I'm not "arguing this position", but mildly amused that "the sky is falling crowd" could have a field day if so desired - "Kim Woojin got upset out in the first round of the 2016 Oly, and now in the most important tournament before the Olympics 2020 none of the Korean men made it even to the Quarterfinals of World Championships, and lots of new up and comers did. Is something wrong with the Korean juggernaut? Do they need to rethink their training for elimination rounds? Is this the breeze that announces the coming tornado?"

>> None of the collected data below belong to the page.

-- ==== Sys2Proof/Machine/Render.lean ====
section
/-! DEFINITION. The render of a block: its start, the hand-over of each quarter through the output stage, and its end
(chapters 03 and 04, 02 R52-R68). -/

namespace Sys2Proof.Machine
open Sys2Proof

/-- The parameter words of a slot and the coefficient words of its biquads, as addresses (04 R148, R149). -/
def parAddrs (a o : Nat) : List Nat := (upTo 8).map fun j => a + 0x2000 + 0x80 * o + 8 * j
def bqAddrs (a o : Nat) : List Nat := (upTo 12).map fun j => a + 0x4000 + 0x80 * o + 0x20 * (j / 3) + 8 * (j % 3)

/-- A sampled parameter word, and its fields. Before the first sampling the reset value holds. -/
def SlotS.parWord (x : SlotS) (j : Nat) : Word := x.par.getD j (regReset (clRegBase 2 0 + 0x2000 + 8 * j))
def SlotS.parFld (x : SlotS) (j lsb w : Nat) : Nat := getBits (x.parWord j) lsb w
def SlotS.bqWord (x : SlotS) (j : Nat) : Word := x.bqc.getD j (regReset (clRegBase 2 0 + 0x4000 + 8 * (j % 3)))
/-- The coefficients B0 B1 B2 A1 A2 of biquad k. -/
def SlotS.bqCoefs (x : SlotS) (k : Nat) : List Int :=
  let w (j lsb : Nat) : Int := signed 32 (getBits (x.bqWord (3 * k + j)) lsb 32)
  [w 0 0, w 0 32, w 1 0, w 1 32, w 2 0]

/-! ### Shedding (02 R63) -/

/-- An output with a class is off, its FIR bypassed, at a level; outputs of the priority domain are exempt. -/
def shedOff (prio : Bool) (cls lvl : Nat) : Bool := !prio && decide (cls < lvl / 2)
def shedByp (prio : Bool) (cls lvl : Nat) : Bool := !prio && lvl % 2 == 1 && cls == lvl / 2

/-- The slot's class and exemption as its registers hold them. -/
def State.slotPrio (s : State) (a o : Nat) : Bool := s.bit (a + 0x2000 + 0x80 * o) 27
def State.slotClass (s : State) (a o : Nat) : Nat := s.fld (a + 0x2000 + 0x80 * o) 24 3
def State.slotOff (s : State) (a o lvl : Nat) : Bool := shedOff (s.slotPrio a o) (s.slotClass a o) lvl

/-- A bit of SHEDSTAT, with the die's trouble bit (02 R70). -/
def State.shedSticky (s : State) (n i : Nat) : State := (s.setBit (dieReg (n + 2) 7 + 0x10) i true).troubleDie (n + 2) 2

/-! ### Work figures (03 R103, 04 R133, 02 R64) -/

/-- The length of the render list at a level. -/
def State.listLen (s : State) (n k blk lvl : Nat) : Nat :=
  let a := s.clReg n k
  (((s.sides n k blk).filter fun x => !s.slotOff a x.out lvl).map (·.idx)).eraseDups.length

/-- The slots whose FIR runs at a level, as tap counts. -/
def State.firTaps (s : State) (n k lvl : Nat) : List Nat :=
  let a := s.clReg n k
  ((upTo s.nOut).filter fun o =>
    !s.bit (a + 0x2000 + 0x80 * o) 0 && !s.slotOff a o lvl && !shedByp (s.slotPrio a o) (s.slotClass a o) lvl).map fun o =>
      s.fld (a + 0x2000 + 0x80 * o) 1 11 + 1

/-- The taps of the set whose commit is pending. -/
def State.pendTaps (s : State) (n k : Nat) : Nat :=
  let a := s.clReg n k + 0x1010
  if s.bit a 0 then (s.slotS n k (s.fld a 1 6)).coefNew.length else 0

/-- Fq and Tf of a cluster at a level (04 R133). -/
def State.fq (s : State) (n k lvl : Nat) : Nat := cdiv (4 * ((s.firTaps n k lvl).foldl (· + ·) 0 + s.pendTaps n k)) 10
def State.tf (s : State) (n k blk lvl : Nat) : Nat :=
  let lq := 20 * cdiv (s.listLen n k blk lvl) 24 + 64
  4 * (s.fq n k lvl - lq) + 10 * cdiv (s.firTaps n k lvl).length 10 + 24 * s.nOut + 64

/-- The required figure of a cluster at a level, half while its comet carries it (03 R103, 02 R64, 04 R146). -/
def State.figure (s : State) (n k blk lvl : Nat) : Nat :=
  let lp := 80 * cdiv (s.listLen n k blk lvl) 24 + 256
  let sblk := if s.rate96 then 125000 else 250000
  let half := if s.unit n k = 24 then 2 else 1
  cdiv (4096 * (lp + s.tf n k blk lvl)) (half * sblk)

/-- REQ0 to REQ16 and PRIOFIT of a die, and the work registers of its clusters, half in a comet that carries one (02 R64, R70;
04 R133, R146). -/
def State.reqUpdate (s : State) (n : Nat) : State :=
  let ks := (upTo 24).filter fun k => (s.cl n k).cond != 2
  let blk := (s.die (n + 2)).tide / 16 - 2
  let s := ks.foldl (fun s k =>
    let a := s.clReg n k + 0x1020
    let half := if s.unit n k = 24 then 2 else 1
    (s.setFld a 0 20 (cdiv (s.tf n k blk 0) half)).setFld a 20 20 (cdiv (s.fq n k 0) half)) s
  let g := dieReg (n + 2) 7
  let req (j : Nat) : Nat := (ks.map fun k => s.figure n k blk j).foldl max 0
  let s := (upTo 17).foldl (fun s j => s.setRg (g + 0x100 + 8 * j) (BitVec.ofNat 64 (min 0xFFFF (req j)))) s
  if 0x0800 < req 16 then s.shedSticky n 2 else s

/-! ### The commit of a FIR set (04 R122) -/

/-- The staged coefficients of the unit's staging area. -/
def State.stageBase (s : State) (n k : Nat) : Nat := dieBase (n + 2) + 0x100000000 + s.unit n k * 0x1000000 + 0x200000
def State.staged (s : State) (n k cnt : Nat) : List Int :=
  let base := s.stageBase n k
  (upTo cnt).map fun t => signed 24 (leNat (s.peek (base + 4 * t) 3))

/-- FIRCMD with COMMIT: ignored while PENDING or where the slot does not exist. An uncorrectable coefficient is a cluster fault
(01 R17). -/
def State.firCommit (s : State) (n k slot len : Nat) : State :=
  let a := s.clReg n k + 0x1010
  if s.clActs n k && !s.bit a 0 && decide (slot < s.nOut) then
    match s.badWords [(s.stageBase n k, 4 * (len + 1))] with
    | w :: ws => s.clusterUe n (s.unit n k) (w :: ws)
    | [] =>
    let s := s.setRg a (BitVec.ofNat 64 (1 + 2 * slot))
    let c := s.staged n k (len + 1)
    (s.modSlotS n k slot fun x => { x with coefNew := c }).reqUpdate n
  else s

/-- A committed set takes over: FIRLEN shows it and PENDING clears. -/
def State.firInstall (s : State) (n k slot : Nat) : State :=
  let a := s.clReg n k
  let x := s.slotS n k slot
  let s := s.setSlotS n k slot { x with coef := x.coefNew, coefNew := [] }
  (s.setFld (a + 0x2000 + 0x80 * slot) 1 11 (x.coefNew.length - 1)).setBit (a + 0x1010) 0 false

But in any case, in the interest of seeing good dramatic competitions up the ladder, your Korean friends might want to consider rethinking that insular perspective. Or not, of course.


----------



## limbwalker (Sep 26, 2003)

An argument could be made that the single elimination format is all that prevents archery from being removed from the Olympic games, the way Softball was, because the same country kept winning every Olympic cycle.


----------



## DarkMuppet (Oct 23, 2013)

limbwalker said:


> An argument could be made that the single elimination format is all that prevents archery from being removed from the Olympic games, the way Softball was, because the same country kept winning every Olympic cycle.


This is pretty much it. 


I won't pre-empt the article, but I believe there's going to be something published on this very subject, very soon.


----------



## tkaap (Nov 30, 2009)

This score is amazing. Great shooting!



limbwalker said:


> That 50M score is a little weak. Must have gotten bored shooting 10's. :laugh:


I'm fully aware that you're joking, but I felt like running some numbers on this. 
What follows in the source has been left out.